**Task goal**
Below are some records. Return exactly the lines from the one containing "theorem test_query : (let" through the one containing "3 slots with", both included, and only those.

**Records excerpted from a collection**
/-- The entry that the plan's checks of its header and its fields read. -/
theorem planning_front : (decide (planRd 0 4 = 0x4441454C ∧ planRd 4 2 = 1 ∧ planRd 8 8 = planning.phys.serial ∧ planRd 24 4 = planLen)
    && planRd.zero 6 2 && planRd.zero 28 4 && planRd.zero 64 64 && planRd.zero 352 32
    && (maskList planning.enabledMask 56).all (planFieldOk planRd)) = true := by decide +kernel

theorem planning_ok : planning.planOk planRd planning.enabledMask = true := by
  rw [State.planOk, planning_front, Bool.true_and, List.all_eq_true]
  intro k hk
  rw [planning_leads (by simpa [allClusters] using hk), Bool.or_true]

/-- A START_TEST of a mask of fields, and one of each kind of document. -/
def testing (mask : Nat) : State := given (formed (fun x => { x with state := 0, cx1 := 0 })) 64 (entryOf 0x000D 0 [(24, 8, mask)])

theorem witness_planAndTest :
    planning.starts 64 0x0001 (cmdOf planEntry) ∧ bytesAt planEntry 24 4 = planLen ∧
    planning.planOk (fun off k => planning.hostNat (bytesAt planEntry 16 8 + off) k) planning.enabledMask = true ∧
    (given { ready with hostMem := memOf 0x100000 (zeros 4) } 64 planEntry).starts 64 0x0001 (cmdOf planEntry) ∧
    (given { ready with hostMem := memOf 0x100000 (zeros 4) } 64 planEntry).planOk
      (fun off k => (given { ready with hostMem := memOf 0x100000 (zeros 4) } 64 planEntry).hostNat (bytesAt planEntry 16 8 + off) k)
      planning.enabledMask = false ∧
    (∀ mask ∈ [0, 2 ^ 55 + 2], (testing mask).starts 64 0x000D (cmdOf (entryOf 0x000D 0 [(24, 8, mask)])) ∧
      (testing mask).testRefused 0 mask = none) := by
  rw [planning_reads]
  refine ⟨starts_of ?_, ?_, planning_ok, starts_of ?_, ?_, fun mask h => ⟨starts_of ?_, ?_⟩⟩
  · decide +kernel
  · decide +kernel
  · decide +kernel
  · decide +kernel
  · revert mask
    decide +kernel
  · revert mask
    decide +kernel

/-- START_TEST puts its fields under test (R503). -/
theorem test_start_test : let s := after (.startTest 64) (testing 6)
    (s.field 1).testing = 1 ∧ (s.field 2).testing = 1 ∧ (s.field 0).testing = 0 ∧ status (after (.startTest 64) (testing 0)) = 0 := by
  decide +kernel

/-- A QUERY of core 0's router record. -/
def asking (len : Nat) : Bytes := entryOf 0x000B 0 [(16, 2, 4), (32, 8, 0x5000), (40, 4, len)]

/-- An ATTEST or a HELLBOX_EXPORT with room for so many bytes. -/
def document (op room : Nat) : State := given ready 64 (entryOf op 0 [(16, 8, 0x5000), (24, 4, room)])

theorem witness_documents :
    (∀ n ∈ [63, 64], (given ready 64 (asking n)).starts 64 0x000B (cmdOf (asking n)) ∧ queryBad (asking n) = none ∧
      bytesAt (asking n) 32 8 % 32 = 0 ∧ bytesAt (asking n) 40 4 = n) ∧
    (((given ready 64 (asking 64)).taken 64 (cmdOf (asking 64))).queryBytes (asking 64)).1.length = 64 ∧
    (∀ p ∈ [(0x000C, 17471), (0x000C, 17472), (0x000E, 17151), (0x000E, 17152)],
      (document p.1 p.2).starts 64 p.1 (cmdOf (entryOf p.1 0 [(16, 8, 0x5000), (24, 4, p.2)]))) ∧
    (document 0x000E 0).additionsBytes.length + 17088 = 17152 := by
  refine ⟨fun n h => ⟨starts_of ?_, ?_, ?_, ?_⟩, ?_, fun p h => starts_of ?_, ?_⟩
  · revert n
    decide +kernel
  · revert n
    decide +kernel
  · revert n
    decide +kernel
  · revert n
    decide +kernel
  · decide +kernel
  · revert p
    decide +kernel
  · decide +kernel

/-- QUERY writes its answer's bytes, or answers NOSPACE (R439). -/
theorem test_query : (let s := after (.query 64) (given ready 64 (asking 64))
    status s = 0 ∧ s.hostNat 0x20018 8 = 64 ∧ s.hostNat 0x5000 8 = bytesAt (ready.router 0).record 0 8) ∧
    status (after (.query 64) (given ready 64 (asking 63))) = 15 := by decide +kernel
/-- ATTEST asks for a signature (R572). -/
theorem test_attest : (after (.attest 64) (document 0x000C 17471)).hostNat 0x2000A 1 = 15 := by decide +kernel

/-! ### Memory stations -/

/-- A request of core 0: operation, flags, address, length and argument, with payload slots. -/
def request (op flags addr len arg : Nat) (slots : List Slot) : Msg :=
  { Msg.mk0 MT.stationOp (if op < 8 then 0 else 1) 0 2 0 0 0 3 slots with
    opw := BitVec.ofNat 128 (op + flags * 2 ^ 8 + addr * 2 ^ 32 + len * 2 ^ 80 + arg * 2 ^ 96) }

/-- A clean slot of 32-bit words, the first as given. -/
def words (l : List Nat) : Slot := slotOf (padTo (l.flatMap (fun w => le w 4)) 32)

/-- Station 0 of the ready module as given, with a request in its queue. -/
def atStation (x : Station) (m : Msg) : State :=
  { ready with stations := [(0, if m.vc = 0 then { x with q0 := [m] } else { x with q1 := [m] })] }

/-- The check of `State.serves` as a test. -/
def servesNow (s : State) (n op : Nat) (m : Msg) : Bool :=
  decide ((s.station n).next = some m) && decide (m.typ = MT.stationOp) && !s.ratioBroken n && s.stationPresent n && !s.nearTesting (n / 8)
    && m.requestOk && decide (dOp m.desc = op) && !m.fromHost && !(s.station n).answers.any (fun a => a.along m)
* * *
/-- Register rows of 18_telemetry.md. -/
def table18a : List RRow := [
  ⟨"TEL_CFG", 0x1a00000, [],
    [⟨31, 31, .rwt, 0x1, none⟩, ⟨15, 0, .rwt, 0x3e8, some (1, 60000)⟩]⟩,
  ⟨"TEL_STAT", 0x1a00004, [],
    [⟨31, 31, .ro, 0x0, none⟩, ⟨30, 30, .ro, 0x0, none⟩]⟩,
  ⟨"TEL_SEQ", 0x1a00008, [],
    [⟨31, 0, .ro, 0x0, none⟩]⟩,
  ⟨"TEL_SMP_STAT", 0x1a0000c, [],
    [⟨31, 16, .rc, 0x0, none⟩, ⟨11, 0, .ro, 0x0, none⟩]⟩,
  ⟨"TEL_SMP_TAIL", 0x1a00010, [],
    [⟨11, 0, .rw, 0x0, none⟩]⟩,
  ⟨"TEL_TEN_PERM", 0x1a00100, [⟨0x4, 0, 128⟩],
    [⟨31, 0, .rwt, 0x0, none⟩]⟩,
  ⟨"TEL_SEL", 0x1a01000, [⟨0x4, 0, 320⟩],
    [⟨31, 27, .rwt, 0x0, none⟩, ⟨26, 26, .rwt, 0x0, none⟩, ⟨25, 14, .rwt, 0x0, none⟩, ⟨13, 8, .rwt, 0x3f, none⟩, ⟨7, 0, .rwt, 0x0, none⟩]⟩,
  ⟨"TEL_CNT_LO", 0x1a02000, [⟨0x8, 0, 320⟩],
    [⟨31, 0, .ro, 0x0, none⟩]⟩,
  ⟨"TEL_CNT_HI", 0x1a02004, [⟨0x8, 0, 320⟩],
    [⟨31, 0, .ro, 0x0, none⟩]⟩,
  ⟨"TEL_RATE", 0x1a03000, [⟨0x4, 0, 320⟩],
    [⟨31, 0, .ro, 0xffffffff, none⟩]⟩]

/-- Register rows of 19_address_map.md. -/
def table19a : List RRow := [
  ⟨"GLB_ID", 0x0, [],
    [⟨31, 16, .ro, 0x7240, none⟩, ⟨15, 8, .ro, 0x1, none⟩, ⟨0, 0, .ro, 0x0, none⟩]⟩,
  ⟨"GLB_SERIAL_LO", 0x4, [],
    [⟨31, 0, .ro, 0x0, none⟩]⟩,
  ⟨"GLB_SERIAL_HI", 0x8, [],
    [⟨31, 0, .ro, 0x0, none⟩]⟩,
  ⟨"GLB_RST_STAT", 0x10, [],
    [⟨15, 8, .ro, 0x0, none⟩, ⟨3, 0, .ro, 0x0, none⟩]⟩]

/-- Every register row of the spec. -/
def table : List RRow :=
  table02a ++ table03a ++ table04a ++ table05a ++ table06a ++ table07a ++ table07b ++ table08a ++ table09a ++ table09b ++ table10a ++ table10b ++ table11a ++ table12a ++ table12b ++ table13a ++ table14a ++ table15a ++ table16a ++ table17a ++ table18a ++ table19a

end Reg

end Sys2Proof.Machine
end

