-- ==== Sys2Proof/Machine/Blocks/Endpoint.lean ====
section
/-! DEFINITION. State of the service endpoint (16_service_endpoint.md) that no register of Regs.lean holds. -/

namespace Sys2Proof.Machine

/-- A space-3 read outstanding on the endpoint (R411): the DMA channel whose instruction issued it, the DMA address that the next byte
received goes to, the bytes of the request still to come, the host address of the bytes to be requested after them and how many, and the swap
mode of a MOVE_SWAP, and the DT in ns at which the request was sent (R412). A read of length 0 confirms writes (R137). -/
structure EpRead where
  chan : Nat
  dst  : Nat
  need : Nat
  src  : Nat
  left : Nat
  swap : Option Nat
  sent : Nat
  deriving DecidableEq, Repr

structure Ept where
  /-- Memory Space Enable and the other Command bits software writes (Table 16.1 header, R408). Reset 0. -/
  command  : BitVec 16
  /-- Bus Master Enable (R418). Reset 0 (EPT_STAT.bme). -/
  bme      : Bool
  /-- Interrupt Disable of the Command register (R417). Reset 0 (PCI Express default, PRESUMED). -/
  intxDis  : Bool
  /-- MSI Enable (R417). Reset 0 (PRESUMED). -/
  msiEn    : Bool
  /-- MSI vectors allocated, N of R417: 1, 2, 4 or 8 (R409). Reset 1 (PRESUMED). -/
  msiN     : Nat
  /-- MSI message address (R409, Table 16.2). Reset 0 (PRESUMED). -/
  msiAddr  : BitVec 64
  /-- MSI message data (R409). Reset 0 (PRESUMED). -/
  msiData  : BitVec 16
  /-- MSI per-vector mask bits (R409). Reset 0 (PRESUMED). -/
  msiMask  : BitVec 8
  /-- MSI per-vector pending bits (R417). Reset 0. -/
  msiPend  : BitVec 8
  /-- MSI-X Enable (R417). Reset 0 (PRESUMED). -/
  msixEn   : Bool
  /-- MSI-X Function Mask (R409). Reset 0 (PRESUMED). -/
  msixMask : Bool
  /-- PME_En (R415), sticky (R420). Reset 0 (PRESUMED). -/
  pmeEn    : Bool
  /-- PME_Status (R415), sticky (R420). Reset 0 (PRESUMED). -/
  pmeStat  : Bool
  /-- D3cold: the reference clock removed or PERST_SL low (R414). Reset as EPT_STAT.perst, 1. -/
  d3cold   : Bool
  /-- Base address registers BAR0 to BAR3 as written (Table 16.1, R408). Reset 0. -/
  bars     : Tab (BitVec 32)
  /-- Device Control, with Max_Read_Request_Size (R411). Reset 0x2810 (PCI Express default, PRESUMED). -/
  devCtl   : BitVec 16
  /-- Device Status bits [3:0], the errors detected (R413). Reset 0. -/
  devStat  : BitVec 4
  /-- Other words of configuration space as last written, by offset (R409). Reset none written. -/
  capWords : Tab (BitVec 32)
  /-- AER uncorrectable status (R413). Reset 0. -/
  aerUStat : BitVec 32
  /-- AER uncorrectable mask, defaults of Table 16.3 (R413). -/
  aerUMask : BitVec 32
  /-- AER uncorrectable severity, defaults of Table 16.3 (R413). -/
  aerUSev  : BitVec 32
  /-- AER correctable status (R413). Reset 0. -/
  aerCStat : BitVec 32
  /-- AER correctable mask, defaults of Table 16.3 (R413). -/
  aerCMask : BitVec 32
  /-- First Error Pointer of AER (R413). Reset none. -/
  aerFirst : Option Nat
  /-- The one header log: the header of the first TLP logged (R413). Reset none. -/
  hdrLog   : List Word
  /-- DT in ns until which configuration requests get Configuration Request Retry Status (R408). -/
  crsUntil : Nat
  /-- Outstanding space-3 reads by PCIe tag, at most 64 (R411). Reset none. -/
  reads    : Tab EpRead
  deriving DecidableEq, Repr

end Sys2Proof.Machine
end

**Exercise answer**
theorem test_query : (let s := after (.query 64) (given ready 64 (asking 64))
    status s = 0 ∧ s.hostNat 0x20018 8 = 64 ∧ s.hostNat 0x5000 8 = bytesAt (ready.router 0).record 0 8) ∧
    status (after (.query 64) (given ready 64 (asking 63))) = 15 := by decide +kernel
/-- ATTEST asks for a signature (R572). -/
theorem test_attest : (after (.attest 64) (document 0x000C 17471)).hostNat 0x2000A 1 = 15 := by decide +kernel

/-! ### Memory stations -/

/-- A request of core 0: operation, flags, address, length and argument, with payload slots. -/
def request (op flags addr len arg : Nat) (slots : List Slot) : Msg :=
  { Msg.mk0 MT.stationOp (if op < 8 then 0 else 1) 0 2 0 0 0 3 slots with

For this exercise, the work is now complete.